__SOURCE DATA__:
-- ==== Sys2Proof/Machine/Ops.lean ====
section
/-! DEFINITION. The operations the meanings share: sequencing, the bytes of the message windows, draws of
free values, the result of a command, the recording of an error (all of "trap entry", 60 R246), the bus
response, and reset (70 R270). -/

namespace Sys2Proof.Machine

/-- What a step or a meaning answers. -/
abbrev Result := Host.Outcome State Fault Refusal

/-- One phase after another (60 R250): the later one sees the earlier one's state. -/
def chain (r : Result) (f : State → Result) : Result :=
  match r with
  | .next s => f s
  | .fault e => .fault e
  | .refused e => .refused e

/-! ### Memory -/

/-- The byte at an address; none where nothing has written (70 R271). -/
def readMem (m : Memory) (a : Nat) : Option Byte :=
  List.lookup a m

/-- Bytes as cells at consecutive addresses. -/
def cellsAt (base : Nat) : List Byte → Memory
  | [] => []
  | b :: bs => (base, b) :: cellsAt (base + 1) bs

/-- Store bytes at consecutive addresses, in canonical form. -/
def writeMem (m : Memory) (base : Nat) (bs : List Byte) : Memory :=
  m.filter (fun c => decide (c.1 < base)) ++ cellsAt base bs
    ++ m.filter (fun c => decide (base + bs.length ≤ c.1))

/-- The byte a read sees: what was written, else any value, the free byte of draw `draw` (93 U1, U2). -/
def byteOrFree (m : Memory) (draw a : Nat) : Byte :=
  (readMem m a).getD (Config.freeByte draw a)

/-- The little-endian word of four bytes (20 R64). -/
def wordOfBytes (b0 b1 b2 b3 : Byte) : Word :=
  b3 ++ b2 ++ b1 ++ b0

/-- The four bytes of a word, byte 0 first (20 R64). -/
def bytesOfWord (w : Word) : List Byte :=
  [w.extractLsb' 0 8, w.extractLsb' 8 8, w.extractLsb' 16 8, w.extractLsb' 24 8]

/-- The word a read of four consecutive bytes sees at draw `draw`. -/
def wordAt (m : Memory) (draw a : Nat) : Word :=
  wordOfBytes (byteOrFree m draw a) (byteOrFree m draw (a + 1)) (byteOrFree m draw (a + 2))
    (byteOrFree m draw (a + 3))

/-! ### Commands and errors -/

/-- CMD_STATUS after a command word with this OPCODE (44 R220). -/
def cmdResult (opcode : BitVec 8) (code : CmdCode) (s : State) : State :=
  { s with cmdStatus := ⟨code, opcode⟩ }

/-- A command that ends with code 3, 4 or 5: the record and CMD_ERR, nothing else (44 R220, 60 R240). -/
def rejectCommand (opcode : BitVec 8) (code : CmdCode) (s : State) : State :=
  setIrq .cmdErr (cmdResult opcode code s)

/-- A receive session ended by its device: the session closes, the cause is recorded, RX_ERR
(60 R240, R241; 42 R172, R174). -/
def failSession (cause : ErrCause) (s : State) : State :=
  setIrq .rxErr (setErr cause { s with rx := { s.rx with session := .idle, hold := false } })

/-! ### Bus response and reset -/

/-- The response of the cycle's access (20 R61). -/
def respond (rdata : Word) (err : Bool) (s : State) : State :=
  { s with busResp := some ⟨rdata, err⟩ }

/-- A cycle that presents no access has no response. -/
def noResponse (s : State) : State :=
  { s with busResp := none }

/-- 70 R270: every register and the internal state at the reset value; the message windows unchanged.
The model's own clock parameter, draw counter and script are no registers and stay. -/
def resetRegisters (s : State) : State :=
  { State.reset with
    mem := s.mem, clkIndex := s.clkIndex, freshDraw := s.freshDraw, inputs := s.inputs }

end Sys2Proof.Machine
end

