-- ==== Sys2Proof/Machine/Step.lean ====
section
/-! DEFINITION. The step of the machine, and placing an instruction where it takes the next one from. -/

namespace Sys2Proof.Machine

/-- One step: one clock cycle of the block (60 R250, D1), on the next entry of `inputs`. -/
def step (s : State) : Host.Outcome State Fault Refusal :=
  stepInputs s

/-- The state whose next step is presented the instruction of this opcode-table word: in front of the
script, a cycle that presents it and nothing else (log 1). -/
def State.withFetchWord (s : State) (nbits w : Nat) : State :=
  { s with inputs := tableInput nbits w :: s.inputs }

end Sys2Proof.Machine
end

__BRIEF__: The output should restate the data exactly, with no line missing.

__ANSWER BELOW__:
-- ==== Sys2Proof/Machine/Ops.lean ====
section
/-! DEFINITION. The operations the meanings share: sequencing, the bytes of the message windows, draws of
free values, the result of a command, the recording of an error (all of "trap entry", 60 R246), the bus
response, and reset (70 R270). -/

namespace Sys2Proof.Machine

/-- What a step or a meaning answers. -/
abbrev Result := Host.Outcome State Fault Refusal

/-- One phase after another (60 R250): the later one sees the earlier one's state. -/
def chain (r : Result) (f : State → Result) : Result :=
  match r with
  | .next s => f s
  | .fault e => .fault e
  | .refused e => .refused e

/-! ### Memory -/

/-- The byte at an address; none where nothing has written (70 R271). -/
def readMem (m : Memory) (a : Nat) : Option Byte :=
  List.lookup a m

/-- Bytes as cells at consecutive addresses. -/
def cellsAt (base : Nat) : List Byte → Memory
  | [] => []
  | b :: bs => (base, b) :: cellsAt (base + 1) bs

/-- Store bytes at consecutive addresses, in canonical form. -/
def writeMem (m : Memory) (base : Nat) (bs : List Byte) : Memory :=
  m.filter (fun c => decide (c.1 < base)) ++ cellsAt base bs
    ++ m.filter (fun c => decide (base + bs.length ≤ c.1))

/-- The byte a read sees: what was written, else any value, the free byte of draw `draw` (93 U1, U2). -/
def byteOrFree (m : Memory) (draw a : Nat) : Byte :=
  (readMem m a).getD (Config.freeByte draw a)

/-- The little-endian word of four bytes (20 R64). -/
def wordOfBytes (b0 b1 b2 b3 : Byte) : Word :=
  b3 ++ b2 ++ b1 ++ b0

/-- The four bytes of a word, byte 0 first (20 R64). -/
def bytesOfWord (w : Word) : List Byte :=
  [w.extractLsb' 0 8, w.extractLsb' 8 8, w.extractLsb' 16 8, w.extractLsb' 24 8]

/-- The word a read of four consecutive bytes sees at draw `draw`. -/
def wordAt (m : Memory) (draw a : Nat) : Word :=
  wordOfBytes (byteOrFree m draw a) (byteOrFree m draw (a + 1)) (byteOrFree m draw (a + 2))
    (byteOrFree m draw (a + 3))

/-! ### Commands and errors -/

/-- CMD_STATUS after a command word with this OPCODE (44 R220). -/
def cmdResult (opcode : BitVec 8) (code : CmdCode) (s : State) : State :=
  { s with cmdStatus := ⟨code, opcode⟩ }

/-- A command that ends with code 3, 4 or 5: the record and CMD_ERR, nothing else (44 R220, 60 R240). -/
def rejectCommand (opcode : BitVec 8) (code : CmdCode) (s : State) : State :=
  setIrq .cmdErr (cmdResult opcode code s)

/-- A receive session ended by its device: the session closes, the cause is recorded, RX_ERR
(60 R240, R241; 42 R172, R174). -/
def failSession (cause : ErrCause) (s : State) : State :=
  setIrq .rxErr (setErr cause { s with rx := { s.rx with session := .idle, hold := false } })

/-! ### Bus response and reset -/

/-- The response of the cycle's access (20 R61). -/
def respond (rdata : Word) (err : Bool) (s : State) : State :=
  { s with busResp := some ⟨rdata, err⟩ }

/-- A cycle that presents no access has no response. -/
def noResponse (s : State) : State :=
  { s with busResp := none }

/-- 70 R270: every register and the internal state at the reset value; the message windows unchanged.
The model's own clock parameter, draw counter and script are no registers and stay. -/
def resetRegisters (s : State) : State :=
  { State.reset with
    mem := s.mem, clkIndex := s.clkIndex, freshDraw := s.freshDraw, inputs := s.inputs }

end Sys2Proof.Machine
end

-- ==== Sys2Proof/Machine/Step.lean ====
section
/-! DEFINITION. The step of the machine, and placing an instruction where it takes the next one from. -/

namespace Sys2Proof.Machine

/-- One step: one clock cycle of the block (60 R250, D1), on the next entry of `inputs`. -/
def step (s : State) : Host.Outcome State Fault Refusal :=
  stepInputs s

/-- The state whose next step is presented the instruction of this opcode-table word: in front of the
script, a cycle that presents it and nothing else (log 1). -/
def State.withFetchWord (s : State) (nbits w : Nat) : State :=
  { s with inputs := tableInput nbits w :: s.inputs }

end Sys2Proof.Machine
end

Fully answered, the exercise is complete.